=== TASK REQUIREMENTS ===
Where the string "KeepsAllButData" occurs in a line of the entries below, copy that line.

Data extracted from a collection
════════
/-- 70_reset_and_hazards.md R222. The image goes to addresses 0 to n - 1, every other byte stays (0x00 after reset), no
register changes; a longer image is refused; after reset byte 0 of the image is the first opcode. -/
def Obligations.LoaderWritesImage : Prop :=
  ∀ (s : State) image, s.mem.wf = true →
    (image.length ≤ 65536 → ∃ t, s.load image = .ok t ∧
      (∀ addr : Word, t.readByte addr = (image[addr.toNat]?).getD (s.readByte addr)) ∧ { t with mem := s.mem } = s) ∧
    (65536 < image.length → s.load image = .error .imageTooLong) ∧
    ∀ t, s.externalReset.load image = .ok t → t.readByte t.pc = (image[0]?).getD 0

/-- 10_state.md R15, R16. A pair reads back what was written, modulo 65,536, its halves are the two bytes, nothing else
changes, and a write to a half changes what the pair reads. -/
def Obligations.PairRoundTrip : Prop :=
  ∀ (s : State) (v : Int),
    (∀ r, (((s.hostWriteR16 r v).r16 r).toNat : Int) = v % 65536 ∧ Holds16 (s.hostWriteR16 r v) (v % 65536).toNat r ∧
      KeepsR8But (halves r) s (s.hostWriteR16 r v) ∧ KeepsSPUnless r s (s.hostWriteR16 r v) ∧
      KeepsAllButData s (s.hostWriteR16 r v)) ∧
    (((s.hostWriteR8 .b v).r16 .bc).toNat : Int) = v % 256 * 256 + s.c.toNat ∧
    (((s.hostWriteR8 .c v).r16 .bc).toNat : Int) = s.b.toNat * 256 + v % 256 ∧
    (((s.hostWriteR8 .d v).r16 .de).toNat : Int) = v % 256 * 256 + s.e.toNat ∧
    (((s.hostWriteR8 .e v).r16 .de).toNat : Int) = s.d.toNat * 256 + v % 256 ∧
    (((s.hostWriteR8 .h v).r16 .hl).toNat : Int) = v % 256 * 256 + s.l.toNat ∧
    (((s.hostWriteR8 .l v).r16 .hl).toNat : Int) = s.h.toNat * 256 + v % 256

/-- 10_state.md R11, R13. A write of any integer stores it modulo 256 or 65,536 and changes nothing else. -/
def Obligations.RegisterWritesMask : Prop :=
  ∀ (s : State) (v : Int),
    (∀ r, (((s.hostWriteR8 r v).r8 r).toNat : Int) = v % 256 ∧ KeepsR8But [r] s (s.hostWriteR8 r v) ∧
      (s.hostWriteR8 r v).sp = s.sp ∧ KeepsAllButData s (s.hostWriteR8 r v)) ∧
    ((s.hostWriteR16 .sp v).sp.toNat : Int) = v % 65536 ∧ { s.hostWriteR16 .sp v with sp := s.sp } = s ∧
    ((s.hostWritePC v).pc.toNat : Int) = v % 65536 ∧ { s.hostWritePC v with pc := s.pc } = s

/-- 10_state.md R22. Writing a flag sets its bit of F, any non-zero value as 1, and keeps the other seven. -/
def Obligations.FlagWriteSetsOneBit : Prop :=
  ∀ (s : State) (v : Int) k bit, (k, bit) ∈ [(Flag.z, 7), (.n, 6), (.h, 5), (.c, 4)] →
    s.flag k = s.f.getLsbD bit ∧ (s.hostWriteFlag k v).f.getLsbD bit = decide (v ≠ 0) ∧
    (∀ n, n < 8 → n ≠ bit → (s.hostWriteFlag k v).f.getLsbD n = s.f.getLsbD n) ∧
    { s.hostWriteFlag k v with f := s.f } = s

/-! ## Frames -/

/-- 49_engine.md R189. A frame of a Halted engine: no step, no refresh, no change. -/
def Obligations.HaltedIsTerminal : Prop :=
  ∀ s : State, s.runState = .halted →
    runFrame s = { outcome := .halted, state := s, steps := 0, total := s.frameCycles, refreshes := 0 }

/-- 49_engine.md R185. A frame entered with the counter at or over the budget runs no step. -/
def Obligations.FullCounterRunsNoStep : Prop :=
  ∀ s : State, s.runState = .running → s.cfg.budget ≤ s.frameCycles →
    runFrame s =
      { outcome := .frameComplete, state := { s with frameCycles := 0 }, steps := 0, total := s.frameCycles,
        refreshes := 1 }

/-- 49_engine.md R188. Every frame ends in one of the three outcomes, and in the state that outcome names, after at most
`ceil(BUDGET / 4)` steps. -/
def Obligations.FrameHasThreeOutcomes : Prop :=
  ∀ s : State, (runFrame s).steps ≤ (s.cfg.budget + 3) / 4 ∧
    (((runFrame s).outcome = .frameComplete ∧ (runFrame s).refreshes = 1 ∧ (runFrame s).state.frameCycles = 0 ∧
      (runFrame s).state.runState = .running ∧ s.cfg.budget ≤ (runFrame s).total) ∨
    (∃ opcode p, (runFrame s).outcome = .fault (.decodeFault opcode p) ∧ (runFrame s).refreshes = 0 ∧
      (runFrame s).state.runState = .halted ∧ (runFrame s).state.pc = p ∧
      (runFrame s).state.readByte p = opcode) ∨
    ((runFrame s).outcome = .halted ∧ (runFrame s).refreshes = 0 ∧ (runFrame s).state.runState = .halted))

/-- 49_engine.md R190. A frame entered at 0 that completes: its total is at least the budget and at most 19 over, and
its steps are bounded by the smallest and the largest cost. -/
def Obligations.CompletedFrameBounds : Prop :=
  ∀ s : State, 1 ≤ s.cfg.budget → s.frameCycles = 0 → (runFrame s).outcome = .frameComplete →
    s.cfg.budget ≤ (runFrame s).total ∧ (runFrame s).total ≤ s.cfg.budget + 19 ∧
    (s.cfg.budget + 19) / 20 ≤ (runFrame s).steps ∧ (runFrame s).steps ≤ (s.cfg.budget + 3) / 4

/-- 49_engine.md R190. In an image of NOPs a frame is exactly `ceil(budget / 4)` steps, PC moves by that many, modulo
65,536, and nothing else changes, so that the next frame is the same. -/
def Obligations.NopImageFrame : Prop :=
  ∀ s : State, s.runState = .running → s.frameCycles = 0 → s.cfg.decodeByte 0x00 = some .nop →
    (∀ addr, s.readByte addr = 0x00) →
    runFrame s =
      { outcome := .frameComplete
        state := { s with pc := s.pc + BitVec.ofNat 16 ((s.cfg.budget + 3) / 4) }
        steps := (s.cfg.budget + 3) / 4
        total := 4 * ((s.cfg.budget + 3) / 4)
        refreshes := 1 }

/-- 49_engine.md R185, R187. A Halted engine's frame does nothing. A Running engine's frame is a run of its steps:
before each the counter is below the budget; it completes with the counter at the budget or over, one refresh and the
counter then zeroed, or stops at the first HALT or fault with no refresh and the counter kept. -/
def Obligations.FrameIsRunOfSteps : Prop :=
  ∀ s : State,
    (s.runState = .halted → (runFrame s).outcome = .halted ∧ (runFrame s).state = s ∧ (runFrame s).refreshes = 0) ∧
    (s.runState = .running →
    (∀ k, k < (runFrame s).steps → ∃ u, Steps k s u ∧ u.runState = .running ∧ u.frameCycles < u.cfg.budget) ∧
    ∃ u, Steps (runFrame s).steps s u ∧ (runFrame s).total = u.frameCycles ∧
      ((runFrame s).outcome = .frameComplete → u.runState = .running ∧ u.cfg.budget ≤ u.frameCycles ∧
        (runFrame s).state = { u with frameCycles := 0 } ∧ (runFrame s).refreshes = 1) ∧
      ((runFrame s).outcome = .halted → u.runState = .halted ∧ (runFrame s).state = u ∧ (runFrame s).refreshes = 0) ∧
      (∀ r, (runFrame s).outcome = .fault r → u.runState = .running ∧ u.frameCycles < u.cfg.budget ∧
        step u = .fault r ∧ (runFrame s).state = { u with runState := .halted } ∧ (runFrame s).refreshes = 0))

/-- After 10_state.md R26: a frame entered with the counter at most BUDGET - 1 + 20 keeps it there. Single steps of the
host, which end no frame, are excepted (note 15, the model's reading). -/
def Obligations.FrameKeepsCounterBound : Prop :=
  ∀ s : State, s.CounterBounded → (runFrame s).state.CounterBounded ∧ (runFrame s).total ≤ s.cfg.budget - 1 + 20

/-- 49_engine.md R194. The sequence of states does not depend on the budget. -/
def Obligations.BudgetNeverChangesSteps : Prop :=
  ∀ n s t budget, Steps n s t → Steps n (withBudget s budget) (withBudget t budget)

/-- 10_state.md R29. No program can observe the counter: from two states that differ in it alone, the same steps lead to
states that differ in it alone. -/
def Obligations.CounterIsUnobservable : Prop :=
  ∀ n s t k, Steps n s t → ∃ m, Steps n { s with frameCycles := k } { t with frameCycles := m }

/-- The model's choice (note 3), since 49_engine.md R184 defines the step only when Running: a step in Halted answers the
same state, so any number of steps does, and so does a host's single step. -/
def Obligations.HaltedStepsChangeNothing : Prop :=
  ∀ s : State, s.runState = .halted → (∀ n, Steps n s s) ∧ s.apply .step = s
════════
=== EXERCISE ANSWER ===
      KeepsAllButData s (s.hostWriteR16 r v)) ∧
      (s.hostWriteR8 r v).sp = s.sp ∧ KeepsAllButData s (s.hostWriteR8 r v)) ∧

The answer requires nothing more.